Patients ≥65 years: CrCl <30 mL/minute (regardless of indication): Avoid use due to risk of hyperkalemia (Beers Criteria [AGS 2015]).

Dosing: Hepatic Impairment

There are no dosage adjustments provided in manufacturer’s labeling. Use with caution; minor alterations of fluid and electrolyte balance may precipitate hepatic coma.

Extemporaneously Prepared

A 1 mg/mL oral suspension may be made with tablets. Crush ten 25 mg tablets in a mortar and reduce to a fine powder. Add a small amount of purified water and soak for 5 minutes; add 50 mL 1.5% carboxymethylcellulose, 100 mL syrup NF, and mix to a uniform paste; mix while adding purified water in incremental proportions to almost 250 mL; transfer to a calibrated bottle, rinse mortar with purified water, and add quantity of purified water sufficient to make 250 mL. Label "shake well". Stable for 3 months at room temperature or refrigerated (Nahata 1993).

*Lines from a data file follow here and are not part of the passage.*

-- ==== Sys2Proof/Machine/LaunchEnds.lean ====
section
/-! DEFINITION. How launches end: kills (R50, R365 to R367, R394), completion and its record (R45, R424 to R426), recompute launches and chains (R389, R392), graph replays (R422, R423), the Ticket Unit (R344), and tiles lost to eviction or the patrol reader (R389, R402). -/
namespace Sys2Proof.Machine

/-! ## Graph replays: starting nodes (R422, R423) -/

def State.replay? (s : State) (id : Nat) : Option Replay := lookup s.sched.replays id
def State.setReplay (s : State) (id : Nat) (r : Replay) : State := { s with sched := { s.sched with replays := put s.sched.replays id r } }

/-- The entry of node i in the table read at a replay's start. -/
def Replay.entry (r : Replay) (i : Nat) : List Byte := (r.table.drop (0x40 + 32 * i)).take 32
/-- Has a node been started, or been found unable to start? -/
def Replay.touched (r : Replay) (i : Nat) : Bool :=
  r.nodes.any (fun n => n.1 == i) || r.doneOk.contains i || r.failed.any (fun f => f.1 == i) || r.never.contains i
/-- The nodes that may start: untouched, with every predecessor completed OK. -/
def Replay.readyNodes (r : Replay) : List Nat :=
  (List.range r.nnode).filter fun i => !r.touched i && (match nodeOf i (r.entry i) with
    | none => true
    | some n => n.preds.all r.doneOk.contains)
/-- The nodes that never started. -/
def Replay.unstarted (r : Replay) : List Nat := (List.range r.nnode).filter fun i => !(r.nodes.any (fun n => n.1 == i) || r.doneOk.contains i || r.failed.any fun f => f.1 == i)

/-- A tile met by the device's own read of a record: its build starts when nothing has started it. -/
def State.deviceMeets (s : State) (asid k : Nat) (rebuild : Bool) : State :=
  let s := if rebuild then s.dropTile k else s
  if (s.tile k).idle then s.meetTile (s.deviceCtx asid) k else s

/-- A node that can never start, because its record breaks its rules now. -/
def State.nodeNever (s : State) (rid i : Nat) (r : Replay) : State := s.setReplay rid { r with never := r.never ++ [i] }
/-- A ready node started as a device-side launch on the die of its replay (R423); it waits while the store is full. -/
def State.startNode (s : State) (rid i : Nat) : State :=
  match s.replay? rid with
  | none => s
  | some r => match nodeOf i (r.entry i) with
    | none => s.nodeNever rid i r
    | some n =>
        if n.lrec ≥ 2 ^ 46 then s.nodeNever rid i r
        else match s.recordBytes (s.deviceCtx r.asid) false (localEa n.lrec) 64 64 with
          | .error (.bad _ _) => s.nodeNever rid i r
          | .error (.wait k) => s.deviceMeets r.asid k false
          | .error (.rebuild k) => s.deviceMeets r.asid k true
          | .ok bs => match s.checkRecord r.asid (nodeRecord bs) with
            | .error _ => s.nodeNever rid i r
            | .ok k => match s.ordinaryEntry r.die with
              | none => s
              | some e =>
                  let (id, s) := s.enterLaunch (recordOf (nodeRecord bs)) k r.asid r.die (.node rid i) (some e) (weightShare r.weight r.nnode i) r.root 0
                  s.setReplay rid { r with nodes := r.nodes ++ [(i, id)] }
/-- Every ready node of every started replay, in the order of the replays. -/
def State.feedReplays (s : State) : State :=
  s.sched.replays.foldl (fun s x => if x.2.started then x.2.readyNodes.foldl (fun s i => s.startNode x.1 i) s else s) s
/-- Entries or tiles have come free: waiting invocations and nodes go on (R408, R423). -/
def State.entriesFreed (s : State) : State := s.feedInvocations.feedReplays

/-! ## Kills (R365, R366) -/

/-- The groups of a launch that have not ended. -/
def State.groupsOfLaunch (s : State) (l : Nat) : List Nat := (s.groups.filter fun x => !x.2.ended && s.launchIdOf x.2 == l).map (·.1)
/-- The teams of a launch that have not ended. -/
def State.teamsOfLaunch (s : State) (l : Nat) : List Nat := (s.teams.filter fun x => !x.2.ended && s.launchIdOfTeam x.2 == l).map (·.1)

/-- A group stopped by a kill: nothing of it is left to happen but what R366 lets complete. -/
def Group.stopped (g : Group) : Group :=
  { g with ended := true, waits := [], sb := [], hist := [], deferred := [], answers := [], pending := none, parked := none, emptyWait := false, arrival := none, ticket := none, stalls := [],
           lanes := g.lanes.map fun l => { l with st := LaneState.exited } }
/-- Has a grant come that the group's g.wgive has not yet taken (R160)? -/
def Group.lent (g : Group) : Bool := g.waits.any fun w => match w.kind.grantTag.bind g.wordFor with
  | some v => v != 0
  | none => false
/-- R365. A grant that has come, or that still comes, goes back to its root (R46). An arrival at a bucket of another device that is on its way stays: the collective that it may post is one of the launch (R318, R366). -/
def State.stopGroup (s : State) (gid : Nat) : State :=
  let s := match s.group? gid with
    | some g => if g.lent then s.giveBack (s.launchIdOf g) (s.rootOf g) (2 ^ 32) else s
    | none => s
  let s := s.modGroup gid Group.stopped
  { s with
    eng := { s.eng with cbufq := s.eng.cbufq.filter fun x => x.2 != (gid, 0), lates := s.eng.lates.filter fun x => x.gid != gid }
    fab := { s.fab with reqs := s.fab.reqs.filter fun r => r.2.owner != .group gid } }

/-- The weight that a launch still holds for teams not yet bound (R417). -/
def Launch.unboundWeight (l : Launch) : Nat :=
  let b := l.nextGang * l.kern.gang
  (l.record.teams - b) * (l.weight / l.record.teams) + (l.weight % l.record.teams - b) + if b = 0 then l.extra else 0

/-- Everything of a killed launch that does not complete is discarded; its teams end, its weight returns, its entry and reservation are free (R366, R367, R411). -/
def State.stopLaunch (s : State) (l : Nat) : State :=
  match s.launch? l with
  | none => s
  | some x =>
      let s := (s.groupsOfLaunch l).foldl State.stopGroup s
      let s := { s with eng := { s.eng with staged := s.eng.staged.filter (fun y => y.launch != l), rounds := del s.eng.rounds l },
                        mem := { s.mem with storeQ := s.mem.storeQ.filter fun y => !(y.launch == l && y.tile.isSome && y.tile == x.origin.tile?) } }
      let s := s.settleRounds
      let teams := s.teamsOfLaunch l
      let s := teams.foldl (fun s t => (s.modTeam t fun y => { y with arrived := [] }).endTeam t) s
      let s := s.giveBack l x.root x.unboundWeight
      let s := { s with
        gangs := s.gangs.map fun (k : Nat × Gang) => if k.2.launch = l then (k.1, { k.2 with st := GangPlaceState.ended }) else k
        sched := { s.sched with resv := s.sched.resv.filter fun r => r.launch != l } }
      (s.modLaunch l fun y => { y with st := .killed, entry := none, extra := 0, nextGang := y.record.teams }).entriesFreed

/-- LAUNCH_KILL (R365): every group of the launch stops between two packets. A recompute that is killed ends its chain (R392). -/
def execLaunchKill (l : Nat) (s : State) : Host.Outcome State Fault Refusal :=
  match s.packet, s.launch? l with
  | none, some x =>
      if x.cause.isNone || x.st == .killed || x.st == .complete || x.st == .refused then .refused .notEnabled
      else
        let t := s.stopLaunch l
        .next (match x.origin.tile? with
          | none => t
          | some k => t.endLater k .recipeMiss)
  | none, none => .refused .notEnabled
  | some _, _ => .refused .notEnabled

/-- OVERRUN (R50): the charge has reached the bound. -/
def execOverrun (l : Nat) (s : State) : Host.Outcome State Fault Refusal :=
  match s.launch? l with
  | none => .refused .notEnabled
  | some x =>
      if x.st == .admitted && x.cause.isNone && x.origin.tile?.isNone && decide (x.record.workbound ≤ x.charge) then .next (s.requestKill l .overrun) else .refused .notEnabled

/-! ## Completion (R45, R424 to R426) -/

/-- The launch of a porter. -/
def State.porterLaunch (s : State) (p : Porter) : Nat := ((s.gang? p.gang).map (·.launch)).getD 0
/-- Has everything the launch issued come to its end (R45, R424)? -/
def State.quiet (s : State) (l : Nat) : Bool :=
  s.mem.storeQ.all (fun x => x.launch != l) && s.eng.copies.all (fun x => x.2.launch != l) && s.eng.cmds.all (fun x => x.2.launch != l)
    && s.eng.staged.all (fun x => x.launch != l) && s.eng.lates.all (fun x => s.lateLaunch x != l) && s.fab.reqs.all (fun x => x.2.launch != l)
    && s.porters.all fun x => s.porterLaunch x.2 != l || x.2.queue.isEmpty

A 2.5 mg/mL oral suspension may be made with tablets. Crush twelve 25 mg tablets in a mortar and reduce to a fine powder. Add small portions of distilled water or glycerin and mix to a uniform paste; mix while adding cherry syrup to almost 120 mL; transfer to a calibrated bottle, rinse mortar with cherry syrup, and add quantity of cherry syrup sufficient to make 120 mL. Label "shake well" and "refrigerate". This method may also be used with twenty-four 25 mg tablets for a 5 mg/mL oral suspension. Both concentrations are stable for 28 days refrigerated (Mathur 1989).

A 25 mg/mL oral suspension may be made with tablets and either a 1:1 mixture of Ora-Sweet and Ora-Plus or a 1:1 mixture of Ora-Sweet SF and Ora-Plus. Crush one-hundred-twenty 25 mg tablets in a mortar and reduce to a fine powder. Add small portions of chosen vehicle and mix to a uniform paste; mix while adding vehicle in incremental proportions to almost 120 mL; transfer to a calibrated bottle, rinse mortar with vehicle, and add quantity of vehicle sufficient to make 120 mL. Store in amber bottles; label "shake well" and "refrigerate". Stable for 60 days refrigerated (Allen 1996).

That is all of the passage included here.